Notably, last summer, Rhode Island’s neighbor to the north enacted legislation to cement its renewable energy ambitions. Gov. Charlie Baker, R-Mass., signed into law “An Act Relative to Energy Diversity,” which, among other provisions, requires Massachusetts to generate 1.6 GW of power from offshore wind over the next 10 years.
As of June 2016, approximately 95% of Rhode Island’s net electricity generation was derived from natural gas, according to figures from the U.S. Energy Information Administration.
However, according to the “2016 Rhode Island Clean Energy Jobs Report,” clean energy employment, accounting for 13,776 jobs, spiked 40% in 2016 over 2015. (Besides renewables, “clean energy” also includes energy efficiency, renewable heating and cooling, and alternative forms of transportation.)
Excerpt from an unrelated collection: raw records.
/-- What every clause asks. -/
def Asks (i : Instr) (s : State) (x : Who) (d : OpD) (acc : OwnOf) (only : Mask) : Prop :=
  Clear s x ∧ operandsOf s x i = some (d, acc, only) ∧ ∀ f, i = .waita f → waitaOk f = true ∧ x.st.em ≠ 0
/-- `add.n32 d, a, v3`. -/
def addI (d a : Opnd) : Instr := .add ⟨.n32, false, d, a, .v 3⟩
theorem asks (d a : Opnd) {s : State} (h : clearB s (issuer s) = true) :
    Asks (addI d a) s (issuer s) { srcs := [(a, 1), (.v 3, 1)], dst := some (d, 1) } (fun _ _ => OwnAcc.none) 0xFFFFFFFFFFFFFFFF :=
  ⟨clear_of h, rfl, fun _ h => by cases h⟩
/-- The strand in a callee. -/
def callee : State := warp (strand bench fun st => { st with dom := 1 }) fun w => { w with doms := Tbl.put w.doms 1 placeDom }
theorem test_meets_callee_queue : ∃ i s x d acc only, Asks i s x d acc only ∧ x.st.dom ≠ 0 ∧ ∃ p ∈ d.srcs ++ d.dst.toList, ∃ k, p.1 = .q k :=
  ⟨_, callee, _, _, _, _, asks (.q 7) (.v 2) (by decide +kernel), by decide +kernel, (.q 7, 1), by decide, 7, rfl⟩
theorem test_meets_queue_direction : (∃ i s x d acc only, Asks i s x d acc only ∧ x.st.dom = 0 ∧ ∃ p ∈ d.srcs, ∃ k, p.1 = .q k ∧ 4 ≤ k.val) ∧
    ∃ i s x d acc only, Asks i s x d acc only ∧ x.st.dom = 0 ∧ ∃ k n, OpD.dst d = some (.q k, n) ∧ k.val < 4 :=
  ⟨⟨_, bench, _, _, _, _, asks (.v 1) (.q 4) (by decide +kernel), by decide +kernel, (.q 4, 1), by decide, 4, rfl, by decide⟩,
    _, bench, _, _, _, _, asks (.q 3) (.v 2) (by decide +kernel), by decide +kernel, 3, 1, rfl, by decide⟩
/-- A queue with entries, or closed. -/
def queueS (q : Nat) (e : List QEntry) (closed : Bool) : State := warp bench fun w => { w with queues := w.queues.set q ⟨e, closed⟩ }
theorem test_meets_closed_queue : ∃ i s x d acc only, Asks i s x d acc only ∧ x.st.dom = 0 ∧ (∀ p ∈ d.srcs, ∀ k, p.1 = .q k → k.val < 4) ∧
    ∃ k n, OpD.dst d = some (.q k, n) ∧ 4 ≤ k.val ∧ x.st.em ≠ 0 ∧ (x.w.queues.getD k.val ⟨[], false⟩).closed = true :=
  ⟨_, queueS 7 [] true, _, _, _, _, asks (.q 7) (.v 2) (by decide +kernel), by decide +kernel,
    by decide +kernel, 7, 1, rfl, by decide, by decide +kernel⟩
/-- A command of the warp with the pair s46. -/
def pairCmd : State :=
  let t := newCmd bench (issuer bench).iss ⟨0, 46, 44⟩ (.tfill ⟨31, 8, 9, false, 0⟩) (engTake bench (issuer bench).iss (.tfill ⟨31, 8, 9, false, 0⟩)) 1 none none
  { bench with cmds := [(5, t)] }
theorem test_meets_busy_pair : ∃ i s x d acc only, Asks i s x d acc only ∧ queueFault x d = none ∧ busyDst s x d = true :=
  ⟨_, pairCmd, _, _, _, _, asks (.s 47) (.v 2) (by decide +kernel), by decide +kernel, by decide +kernel⟩
theorem test_meets_queue_wait : ∃ i s x d acc only, Asks i s x d acc only ∧ queueFault x d = none ∧ busyDst s x d = false ∧ queueWait x d = true :=
  ⟨_, bench, _, _, _, _, asks (.v 1) (.q 3) (by decide +kernel), by decide +kernel, by decide +kernel, by decide +kernel⟩
/-- The strand has an access that is not acknowledged. -/
def writing : State := { bench with accs := [(3, ⟨.strand 0 0, 0, .store, 4, false, 0, [], [], none, false, false, false, 0, 0, 0⟩)] }
theorem test_meets_release_wait : ∃ i s x d acc only, Asks i s x d acc only ∧ queueFault x d = none ∧ busyDst s x d = false ∧ queueWait x d = false ∧
    d.pushes = true ∧ s.unfinished x.agent = true :=
  ⟨_, writing, _, _, _, _, asks (.q 4) (.v 2) (by decide +kernel), by decide +kernel, by decide +kernel, by decide +kernel, by decide +kernel, by decide +kernel⟩

/-- Decides `Issues`. -/
def issuesB (s : State) (x : Who) (d : OpD) (acc : OwnOf) (only : Mask) : Bool :=
  (queueFault x d).isNone && !busyDst s x d && !queueWait x d && (!d.pushes || !s.unfinished x.agent) && !Ready.fencedOff (firstLook s x d only) acc
theorem issues_of {s : State} {x : Who} {d : OpD} {acc : OwnOf} {only : Mask} (h : issuesB s x d acc only = true) : Issues s x d acc only := by
  simp only [issuesB, Bool.and_eq_true, Bool.not_eq_true', Option.isNone_iff_eq_none, Bool.or_eq_true] at h
  obtain ⟨⟨⟨⟨h1, h2⟩, h3⟩, h4⟩, h5⟩ := h
  refine ⟨h1, h2, h3, fun hp => ?_, h5⟩
  rcases h4 with h4 | h4
  · rw [hp] at h4; cases h4
  · exact h4
/-- A register behind the frame; granules on the engine side; words that are not valid; a queue that is closed and empty. -/
def wrongS (k : Nat) (acr : Dword) : State :=
  csrs (match k with
    | 1 => core bench fun c => c.setGran (placeDom.lane 4 2 0 / 128) ⟨false, false, false, false⟩
    | 2 => core bench fun c => c.setGran (placeDom.lane 4 2 0 / 128) ⟨true, false, true, false⟩
    | 3 => queueS 3 [] true
    | _ => dom bench fun d => { d with fv := 8 }) fun c => { c with acr := acr }
def wrongA (k : Nat) : Opnd := match k with
  | 0 => .v 8
  | 3 => .q 3
  | _ => .v 2
def addD (k : Nat) : OpD := { srcs := [(wrongA k, 1), (.v 3, 1)], dst := some (.v 1, 1) }
def StrikeHyps (i : Instr) (s : State) (x : Who) (d : OpD) (acc : OwnOf) (only : Mask) (m : Nat → Mask) : Prop :=
  Asks i s x d acc only ∧ Issues s x d acc only ∧ Struck s x d acc only m
def strikeAllB (k : Nat) (acr : Dword) (m : Mask) : Bool :=
  let s := wrongS k acr
  clearB s (issuer s) && issuesB s (issuer s) (addD k) (fun _ _ => OwnAcc.none) 0xFFFFFFFFFFFFFFFF &&
    (List.range 4).all fun j => (List.range 64).all fun l =>
      (only_ k m j).getLsbD l == ((issuer s).st.em.getLsbD l && strikeB s (issuer s) (addD k) (fun _ _ => OwnAcc.none) 0xFFFFFFFFFFFFFFFF l == j)
theorem strike_hyps {k : Nat} {acr : Dword} {m : Mask} (h : strikeAllB k acr m = true) :
    StrikeHyps (addI (.v 1) (wrongA k)) (wrongS k acr) (issuer (wrongS k acr)) (addD k) (fun _ _ => OwnAcc.none) 0xFFFFFFFFFFFFFFFF (only_ k m) := by
  unfold strikeAllB at h
  rw [Bool.and_eq_true, Bool.and_eq_true] at h
  exact ⟨asks _ _ h.1.1, issues_of h.1.2, struck_of only_four h.2⟩
theorem test_meets_struck (k : Nat) (h : k < 4) : ∃ i s x d acc only m, StrikeHyps i s x d acc only m ∧ x.d.csrs.acr.getLsbD 24 = true ∧ m k ≠ 0 ∧
    ∀ j, j ≠ k → m j = 0 :=
  match k, h with
  | 0, _ => ⟨_, _, _, _, _, _, _, strike_hyps (k := 0) (acr := 0x1000000) (m := 15) (by decide +kernel), by decide +kernel, by decide, fun _ h => if_neg (h ·.1)⟩
  | 1, _ => ⟨_, _, _, _, _, _, _, strike_hyps (k := 1) (acr := 0x1000000) (m := 15) (by decide +kernel), by decide +kernel, by decide, fun _ h => if_neg (h ·.1)⟩
  | 2, _ => ⟨_, _, _, _, _, _, _, strike_hyps (k := 2) (acr := 0x1000000) (m := 15) (by decide +kernel), by decide +kernel, by decide, fun _ h => if_neg (h ·.1)⟩
  | 3, _ => ⟨_, _, _, _, _, _, _, strike_hyps (k := 3) (acr := 0x1000000) (m := 15) (by decide +kernel), by decide +kernel, by decide, fun _ h => if_neg (h ·.1)⟩
/-- The word of v2 of lane 3 is poisoned. -/
def poisonedV : State := core bench fun c => { c with marks := [(placeDom.lane 4 2 3, 0x54)] }
theorem test_meets_poison : ∃ i s x d acc only m p l a pre post, StrikeHyps i s x d acc only m ∧ (∀ k, m k = 0) ∧
    (∀ j, BitVec.getLsbD p j = true ↔ (x.st.em &&& only).getLsbD j = true ∧
      ∃ w ∈ laneConsumes x d j ++ (acc (readyOf s x d only) j).reads, (s.core x.core).mark w ≠ 0) ∧ lowLane p = some l ∧
    laneConsumes x d l ++ (acc (readyOf s x d only) l).reads = pre ++ a :: post ∧ (∀ w ∈ pre, (s.core x.core).mark w = 0) ∧
    (s.core x.core).mark a ≠ 0 := by
  refine ⟨addI (.v 1) (.v 2), poisonedV, issuer poisonedV, addD 1, _, _, only_ 4 0, 8, 3, placeDom.lane 4 2 3, [], [placeDom.lane 4 3 3],
    ⟨asks _ _ (by decide +kernel), issues_of (by decide +kernel), struck_of only_four (by decide +kernel)⟩, fun _ => if_neg (by omega), fun j => ?_,
    by decide +kernel, by decide +kernel, by decide +kernel, by decide +kernel⟩
  have e : ((issuer poisonedV).st.em &&& 0xFFFFFFFFFFFFFFFF) = 15 := by decide +kernel
  rw [e]
  by_cases h : j < 4
  · match j, h with
    | 0, _ | 1, _ | 2, _ | 3, _ => decide +kernel
  · have a : ∀ m : Mask, m.toNat < 16 → m.getLsbD j = false := fun m hm => by
      rw [BitVec.getLsbD]; exact Nat.testBit_lt_two_pow (Nat.lt_of_lt_of_le hm (Nat.pow_le_pow_right (n := 2) (i := 4) (by decide) (by omega)))
    rw [a 8 (by decide), a 15 (by decide)]; simp
/-- `add` of a frame with an invalid word, QTRAP clear. -/
theorem test_meets_quench : ∃ s x i q m gone left r, Clear s x ∧ intRule i = some q ∧ q.la = none ∧ x.st.dom = 0 ∧ x.sid ≠ 16 ∧
    x.d.csrs.acr.getLsbD 24 = false ∧ Issues s x q.d (fun _ _ => OwnAcc.none) every ∧ Struck s x q.d (fun _ _ => OwnAcc.none) every m ∧
    gone = m 0 ||| m 1 ||| m 2 ||| m 3 ∧ gone ≠ 0 ∧ left = x.st.em &&& ~~~gone ∧
    r = ⟨s, x, q.d, left, (List.range 4).map fun k => (k, m k), popEntries x.w.queues q.d.srcs⟩ ∧
    (∀ l ∈ lanesOf left, ∀ w ∈ laneConsumes x q.d l, (s.core x.core).mark w = 0) ∧ noIntTrap x (q.dz r) (q.ov r) :=
  ⟨wrongS 1 0, issuer (wrongS 1 0), addI (.v 1) (.v 2), _, only_ 1 15, 15, _, _, clear_of (by decide +kernel), rfl, rfl, by decide +kernel,
    by decide +kernel, by decide +kernel, issues_of (by decide +kernel), struck_of only_four (by decide +kernel), by decide +kernel, by decide, rfl, rfl,
    by decide +kernel, by unfold noIntTrap; decide +kernel⟩
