/-- The callee's domain is gone, GSTAT is written, and a strand stands behind the `gcall`. -/
theorem endCall_warp (hcd : w.dom k.callerDom = some cd) (hne : k.callerDom ≠ dn) (gstat : Dword) :
    ∃ v j st e, Tbl.find (s.endCall wid dn k gstat).warps wid = some v ∧ v.dom dn = none ∧ v.dom k.callerDom = some e ∧
      e.csrs.gstat = gstat ∧ Tbl.find v.strands j = some st ∧ st.Behind k := by
  obtain ⟨v, j, st, hv, hdoms, hst, hbehind⟩ := leaveCall_warp hw dn k
  have hvd : v.dom dn = some d := by rw [Warp.dom, hdoms]; exact hd
  have hvc : Tbl.find v.doms k.callerDom = some cd := by rw [hdoms]; exact hcd
  have hend : Tbl.find (s.endCall wid dn k gstat).warps wid = some (Warp.updDom
      { v with doms := Tbl.del v.doms dn, pfaults := v.pfaults.filter fun f => f.dom != dn } k.callerDom
        fun d => { d with csrs := { d.csrs with gstat := gstat } }) := by
    show Tbl.find (Tbl.upd _ wid _) wid = _
    rw [Tbl.find_upd, if_pos rfl, scrubCallee_warp hv hvd]
    rfl
  refine ⟨_, j, st, { cd with csrs := { cd.csrs with gstat := gstat } }, hend, ?_, ?_, rfl, hst, hbehind⟩
  · show Tbl.find (Tbl.upd (Tbl.del v.doms dn) k.callerDom _) dn = none
    rw [Tbl.find_upd, if_neg hne, Tbl.find_del, if_pos rfl]
  · show Tbl.find (Tbl.upd (Tbl.del v.doms dn) k.callerDom _) k.callerDom = _
    rw [Tbl.find_upd, if_pos rfl, Tbl.find_del, if_neg hne.symm, hvc]
    rfl

theorem endCall_word {a : Nat} (k : Call) (gstat : Dword) (hz : (s.core (coreOf wid)).word a = 0) :
    ((s.endCall wid dn k gstat).core (coreOf wid)).word a = 0 := by
  obtain ⟨v, j, st, hv, hdoms, -⟩ := leaveCall_warp hw dn k
  have hvd : v.dom dn = some d := by rw [Warp.dom, hdoms]; exact hd
  refine scrubCallee_word hv hvd ?_
  rw [leaveCall_core, hz]

end

end Sys2Proof.Machine
end

section
/-! Gate calls that are killed: by a trap without a handler, by `tret.kill`, and what a kill leaves to the caller (R342). -/

namespace Sys2Proof.Machine

/-! ### What kills a call -/

/-- A trap in a callee goes up: its call is killed, and the host of the callee's context hears of it. -/
theorem leaveWarpRung_callee (s : State) {x : Who} (t : Trap) (tpc : Pc) (why first opener : Nat) (hd : x.st.dom ≠ 0) :
    s.leaveWarpRung x t tpc why first opener =
      (s.notify ⟨0xC5, s.partOf x.d.ctx, x.d.ctx,
        rungVals (x.d.csrs.ofTrap t tpc (trungOf first why x.w.winc false 0)) (widOf x.wid x.w)⟩).killCall 8 x.wid x.st.dom 0xC5 first := if_neg hd
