-- ==== Sys2Proof/Syntax.lean ====
section
/-! DEFINITION. The fifteen commands of the opcode map with their operands (spec rules R82 to R88), and the four
pseudo-instructions of the assembler (rule R94). -/

namespace Sys2Proof

/-- A complex buffer operand: BUFA or BUFB (rules R84, R87). -/
inductive Buf where
  | A
  | B
  deriving DecidableEq, Repr

/-- The transform sign `sgn`: +1 or −1 (rules R85, R87). -/
inductive Sgn where
  | plus
  | minus
  deriving DecidableEq, Repr

/-- The sample memory PREP reads: X is XMEM with LD, H is HMEM with LI (rules R86, R87). -/
inductive Src where
  | X
  | H
  deriving DecidableEq, Repr

/-- A command, one constructor per row of the opcode map (rule R88). An immediate is a natural number, as rule R87
gives it; `WellFormed` asks that it fits its 24-bit field. -/
inductive Instr where
  /-- Do nothing (rule R200). -/
  | nop
  /-- End the run (rule R201). -/
  | halt
  /-- Set the dry-signal length LD (rule R150). -/
  | setld (imm : Nat)
  /-- Set the impulse-response length LI (rule R151). -/
  | setli (imm : Nat)
  /-- Choose the minimal transform length (rule R152). -/
  | setn
  /-- Set the transform length to 2^imm (rule R153). -/
  | setk (imm : Nat)
  /-- Convert and zero-pad one PCM signal into buffer `b` (rule R154). -/
  | prep (b : Buf) (src : Src)
  /-- Bit-reversal permutation of buffer `b` (rule R130). -/
  | bitrev (b : Buf)
  /-- All butterfly stages on buffer `b` (rule R131). -/
  | bfly (b : Buf) (sgn : Sgn)
  /-- The whole transform of buffer `b` (rule R132). -/
  | fft (b : Buf) (sgn : Sgn)
  /-- Element-wise complex product of the two buffers, over buffer `b` (rule R170). -/
  | cmul (b : Buf)
  /-- Divide every word of buffer `b` by N (rule R180). -/
  | scale (b : Buf)
  /-- Peak absolute real part of buffer `b` into PEAK (rule R181). -/
  | peak (b : Buf)
  /-- Divide every word of buffer `b` by PEAK (rule R182). -/
  | norm (b : Buf)
  /-- Convert the first L real parts of buffer `b` to samples in OMEM (rule R183). -/
  | render (b : Buf)
  deriving DecidableEq, Repr

/-- The pseudo-instructions of the assembler (rules R94, R202 to R205): text only, no encoding of their own. -/
inductive Pseudo where
  | fwd (b : Buf)
  | inv (b : Buf)
  | ifft (b : Buf)
  | conv
  deriving DecidableEq, Repr

end Sys2Proof
end

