-- ==== Sys2Proof/Machine/Core.lean ====
section
/-! DEFINITION. The machine as the host reads it. -/

def Sys2Proof.core : Host.Core := {
  State := Sys2Proof.Machine.State,
  Fault := Sys2Proof.Machine.Fault,
  Refusal := Sys2Proof.Machine.Refusal,
  step := Sys2Proof.Machine.step,
  reset := Sys2Proof.Machine.State.reset }
end

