-- ==== Sys2Proof/Safety.lean ====
section
/-! DEFINITION. What counts as a sound state and a good run: the machine's invariant, the launch premises of rule R267, the
end of a run (rule R268), and the value a bit pattern stands for. -/

namespace Sys2Proof.Machine

/-- Every written index of a memory lies below its size (rules R50, R57). -/
def Mem.within {α : Type} (m : Mem α) (size : Nat) : Prop := ∀ c ∈ m, c.1 < size

/-- What holds of the state between steps: the bounds of rule R21, the fault record of rules R25 to R27 and R236, the
PEAK register of rule R32, and memories in canonical form and inside their spaces (rules R50, R57). -/
structure Inv (s : State) : Prop where
  k_le : s.kNat ≤ s.kmax.val
  ld_le : s.ld.toNat ≤ s.nmax
  li_le : s.li.toNat ≤ s.nmax
  olen_le : s.olen.toNat ≤ s.nmax
  fcode_iff : s.fcode ≠ 0#4 ↔ s.fault = true
  fcode_le : s.fcode.toNat ≤ 4
  no_fault_record : s.fault = false → s.finfo = 0#32 ∧ s.fpc = 0#32
  fault_pc : s.fault = true → s.fpc = s.cmdcnt
  one_end : ¬(s.halt = true ∧ s.fault = true)
  peak_number : f64IsNaN s.peak = false
  peak_sign : f64Sign s.peak = false
  pkz_zero : s.pkz = true → f64IsZero s.peak = true
  xmem_wf : s.xmem.wf
  hmem_wf : s.hmem.wf
  bufa_wf : s.bufa.wf
  bufb_wf : s.bufb.wf
  omem_wf : s.omem.wf
  xmem_in : s.xmem.within s.nmax
  hmem_in : s.hmem.within s.nmax
  bufa_in : s.bufa.within (2 * s.nmax)
  bufb_in : s.bufb.within (2 * s.nmax)
  omem_in : s.omem.within s.nmax

/-! ## Launch premises (rule R267) -/

/-- HALT = 0 and FAULT = 0. -/
def CleanEntry (s : State) : Prop := s.stopped = false

/-- Every register at its reset value. -/
def ResetEntry (s : State) : Prop := s.resetRegisters = s

/-- XMEM[0..n−1] and HMEM[0..m−1] hold given values. -/
def SamplesLoaded (s : State) (x h : List Sample) : Prop :=
  (∀ k (hk : k < x.length), s.xmem.fetch k = some x[k]) ∧ ∀ k (hk : k < h.length), s.hmem.fetch k = some h[k]

/-- Words 1..2·2^k of buffer b hold given values. -/
def BufferLoaded (s : State) (b : Buf) (k : Nat) (v : Nat → RealWord) : Prop :=
  ∀ i, 1 ≤ i → i ≤ 2 * 2 ^ k → (s.bank b).cells.fetch (i - 1) = some (v i)

/-- The host's moves are commands and reads only, with no data-port write and no reset between them. -/
def QuietHost (ms : List HostMove) : Prop := ∀ m ∈ ms, (∃ w, m = .command w) ∨ ∃ sp a, m = .read sp a

/-! ## The end of a run (rule R268) -/

/-- How a run has ended. -/
inductive RunEnd where
  /-- Ended by HALT. -/
  | halted
  /-- Ended by a fault. -/
  | faulted
  /-- The stream is exhausted and the engine idle. -/
  | exhausted
  deriving DecidableEq, Repr

/-- The command words of the current run that the host has still to present, in stream order. Data-port and register accesses
are no words of the stream. A reset begins another run, whose words are not this run's; a reset during a command presents one
last word of this run (rule R268; log entry 16). -/
def wordsLeft : List HostMove → List Word
  | [] => []
  | .command w :: ms => w :: wordsLeft ms
  | .write _ _ _ :: ms => wordsLeft ms
  | .read _ _ :: ms => wordsLeft ms
  | .reset :: _ => []
  | .resetDuring w :: _ => [w]

/-- The end a state shows, if the run has ended in it (rule R268, cases (a) to (c)). A word that has been presented has
completed when neither flag is set, since a step is atomic and a fault would have set FAULT. -/
def runEnd (s : State) : Option RunEnd :=
  if s.halt then some .halted
  else if s.fault then some .faulted
  else if (wordsLeft s.pending).isEmpty then some .exhausted
  else none

/-! ## The fault table and frames -/

/-- The table of causes of rule R232, command by command: the code a command raises in a state and what FINFO records; none
where it raises nothing. Written from the table, not from the meanings. -/
def faultOf (i : Instr) (s : State) : Option (FaultCode × Nat) :=
  match i with
  | .nop => none
  | .halt => none
  | .setld imm => if imm > 2 ^ s.kmax.val then some (.ecap, imm) else none
  | .setli imm => if imm > 2 ^ s.kmax.val then some (.ecap, imm) else none
  | .setn =>
    if s.ld = 0#26 ∨ s.li = 0#26 then some (.eempty, 0)
    else if s.ld.toNat + s.li.toNat - 1 > 2 ^ s.kmax.val then some (.ecap, s.ld.toNat + s.li.toNat - 1)
    else none
  | .setk imm => if imm > s.kmax.val then some (.ecap, imm) else none
  | .prep _ .X => if s.ld.toNat > 2 ^ s.k.toNat then some (.efit, s.ld.toNat) else none
  | .prep _ .H => if s.li.toNat > 2 ^ s.k.toNat then some (.efit, s.li.toNat) else none
  | .bitrev _ => none
  | .bfly _ _ => none
  | .fft _ _ => none
  | .cmul _ => none
  | .scale _ => none
  | .peak _ => none
  | .norm _ => none
  | .render _ =>
    if s.ld = 0#26 ∨ s.li = 0#26 then some (.eempty, 0)
    else if s.ld.toNat + s.li.toNat - 1 > 2 ^ s.k.toNat then some (.efit, s.ld.toNat + s.li.toNat - 1)
    else none

/-- The frame of a command that works on buffer b: with b, CMDCNT and the draw counter put back, the state is the one
before (so every register, flag, other memory and the host's side is unchanged); CMDCNT has counted one command; every
word of b outside the active region reads as before (rule R53). -/
structure BufferFrame (b : Buf) (s t : State) : Prop where
  rest : ({ t.setBank b (s.bank b) with cmdcnt := s.cmdcnt, draws := s.draws } : State) = s
  count : t.cmdcnt = s.cmdcnt + 1#32
  outside : ∀ a, 2 * s.txLen ≤ a → (t.bank b).read a = (s.bank b).read a

/-! ## Values -/

/-- A quiet NaN: a NaN whose highest fraction bit is one (rule R100; that this bit marks it is PRESUMED from IEEE 754, log
entry 3). -/
def f64IsQuietNaN (x : RealWord) : Bool := f64IsNaN x && x.getLsbD 51

/-- The rational value of a finite bit pattern (rule R55). -/
def f64Value (x : RealWord) : ℚ := (f64Int x : ℚ) / 2 ^ 1074

end Sys2Proof.Machine
end

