/-- Rule R138: two butterflies of one stage, in whatever columns and blocks and with whatever twiddle factors, give the same
words in either order. -/
def Obligations.ButterfliesOfAStageCommute : Prop :=
  ∀ (F : Type) (A : Arith F) (S c r c' r' : Nat) (w w' : F × F) (d : Bank F),
    1 ≤ S → r < 2 ^ (S - 1) → r' < 2 ^ (S - 1) → (c, r) ≠ (c', r') →
    ∀ a,
      (butterflyAt A S (2 ^ S) w' (butterflyAt A S (2 ^ S) w d (2 * (c * 2 ^ S + r) + 1)) (2 * (c' * 2 ^ S + r') + 1)).read a =
      (butterflyAt A S (2 ^ S) w (butterflyAt A S (2 ^ S) w' d (2 * (c' * 2 ^ S + r') + 1)) (2 * (c * 2 ^ S + r) + 1)).read a

/-- From rule R132: FFT completes and is BITREV followed by BFLY as one step: the same final state, but that CMDCNT has advanced
by 1 and not by 2. That a NaN's sign and payload agree too is the model's choice: both runs draw the same free
values (log entry 3). -/
def Obligations.FftIsBitrevThenBfly : Prop :=
  ∀ (b : Buf) (sgn : Sgn) (s : State), ∃ t u v, exec (.bitrev b) s = .next u ∧ exec (.bfly b sgn) u = .next v ∧
    v.cmdcnt = s.cmdcnt + 2#32 ∧ exec (.fft b sgn) s = .next t ∧ t = { v with cmdcnt := s.cmdcnt + 1#32 } ∧ BufferFrame b s t

/-! ## Frequency-domain convolver (43_freq_convolver.md) -/

/-- Rule R170: CMUL completes; every entry of buffer b becomes the complex product of the two buffers' entries before;
nothing else changes, the other buffer included. -/
def Obligations.CmulMultipliesEntrywise : Prop :=
  ∀ (b : Buf) (s : State), ∃ t, exec (.cmul b) s = .next t ∧ BufferFrame b s t ∧
    ∀ e, 1 ≤ e → e ≤ s.txLen →
      ((t.bank b).data (2 * e - 1), (t.bank b).data (2 * e)) =
        cm (binary64 s.draws) [e] ((s.bank b).data (2 * e - 1)) ((s.bank b).data (2 * e))
          ((s.bank (otherBuf b)).data (2 * e - 1)) ((s.bank (otherBuf b)).data (2 * e))

/-! ## Normalizer and renderer (44_normalizer_renderer.md) -/

/-- Rule R180: SCALE completes; every word 1..2N of buffer b is its old value divided by N; nothing else changes. -/
def Obligations.ScaleDividesByN : Prop :=
  ∀ (b : Buf) (s : State), ∃ t, exec (.scale b) s = .next t ∧ BufferFrame b s t ∧
    ∀ i, 1 ≤ i → i ≤ 2 * s.txLen →
      (t.bank b).data i = (binary64 s.draws).fdiv [i] ((s.bank b).data i) (f64OfInt (2 ^ s.kNat : Nat))

/-- Rules R32, R181: PEAK completes; PEAK is +0.0 or the absolute real part of some entry, no entry's absolute real part is
greater, it is not a NaN and has sign 0; PKZ says whether it is zero; nothing else changes. -/
def Obligations.PeakFindsTheLargestRealPart : Prop :=
  ∀ (b : Buf) (s : State), ∃ t, exec (.peak b) s = .next t ∧
    ({ t with peak := s.peak, pkz := s.pkz, cmdcnt := s.cmdcnt } : State) = s ∧ t.cmdcnt = s.cmdcnt + 1#32 ∧
    (∀ e, 1 ≤ e → e ≤ s.txLen → f64Gt (f64Abs ((s.bank b).data (2 * e - 1))) t.peak = false) ∧
    (t.peak = 0x0000000000000000#64 ∨ ∃ e, 1 ≤ e ∧ e ≤ s.txLen ∧ t.peak = f64Abs ((s.bank b).data (2 * e - 1))) ∧
    f64IsNaN t.peak = false ∧ f64Sign t.peak = false ∧ t.pkz = f64IsZero t.peak

/-- Rule R182: NORM with a nonzero PEAK divides every word 1..2N of buffer b by PEAK; with a zero PEAK it changes nothing but
the count of commands. -/
def Obligations.NormDividesByPeak : Prop :=
  ∀ (b : Buf) (s : State),
    (f64IsZero s.peak = true → exec (.norm b) s = .next { s with cmdcnt := s.cmdcnt + 1#32 }) ∧
    (f64IsZero s.peak = false → ∃ t, exec (.norm b) s = .next t ∧ BufferFrame b s t ∧
      ∀ i, 1 ≤ i → i ≤ 2 * s.txLen → (t.bank b).data i = (binary64 s.draws).fdiv [i] ((s.bank b).data i) s.peak)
Although energy-efficiency employment comprised the majority of these jobs (eight out of 10), and renewables accounted for 14%, renewables employment did, however, nearly double its numbers over 2015. Specifically, the report says, this workforce experienced an 84% increase in 12 months with the addition of 907 new jobs.
“While [renewable energy] remains a smaller portion of the clean energy economy, optimism regarding the state’s current offshore wind energy project, as well as third-party ownership and financing of solar projects, may signal that renewable generation is on pace to continue this growth in the short term,” the report says.
Along with Gov. Sam Brownback, R-Kan., Raimondo is head of the Governors’ Wind & Solar Energy Coalition, a renewable energy advocacy group, which recently sent a letter to the Trump administration to emphasize the “boons of renewable energy.”
In December, a big renewables boost came to Rhode Island when Deepwater Wind finished up the 30 MW Block Island Wind Farm, the first offshore project in the U.S. Raimondo noted that she was proud to be governor of the only state with “steel in the water and blades spinning over the ocean.”
Now, Raimondo says in the latest press release, “Our commitment to expand our clean energy portfolio will help lower energy costs, create jobs and protect the beauty of our state for future generations.
“As the technology advances, an affordable, clean energy future is no longer simply a dream. Because of the investments we’ve made and with partnerships across the state, we will increase the amount of clean energy in Rhode Island by 1,000 percent, and we’ll double our green economy workforce,” she says.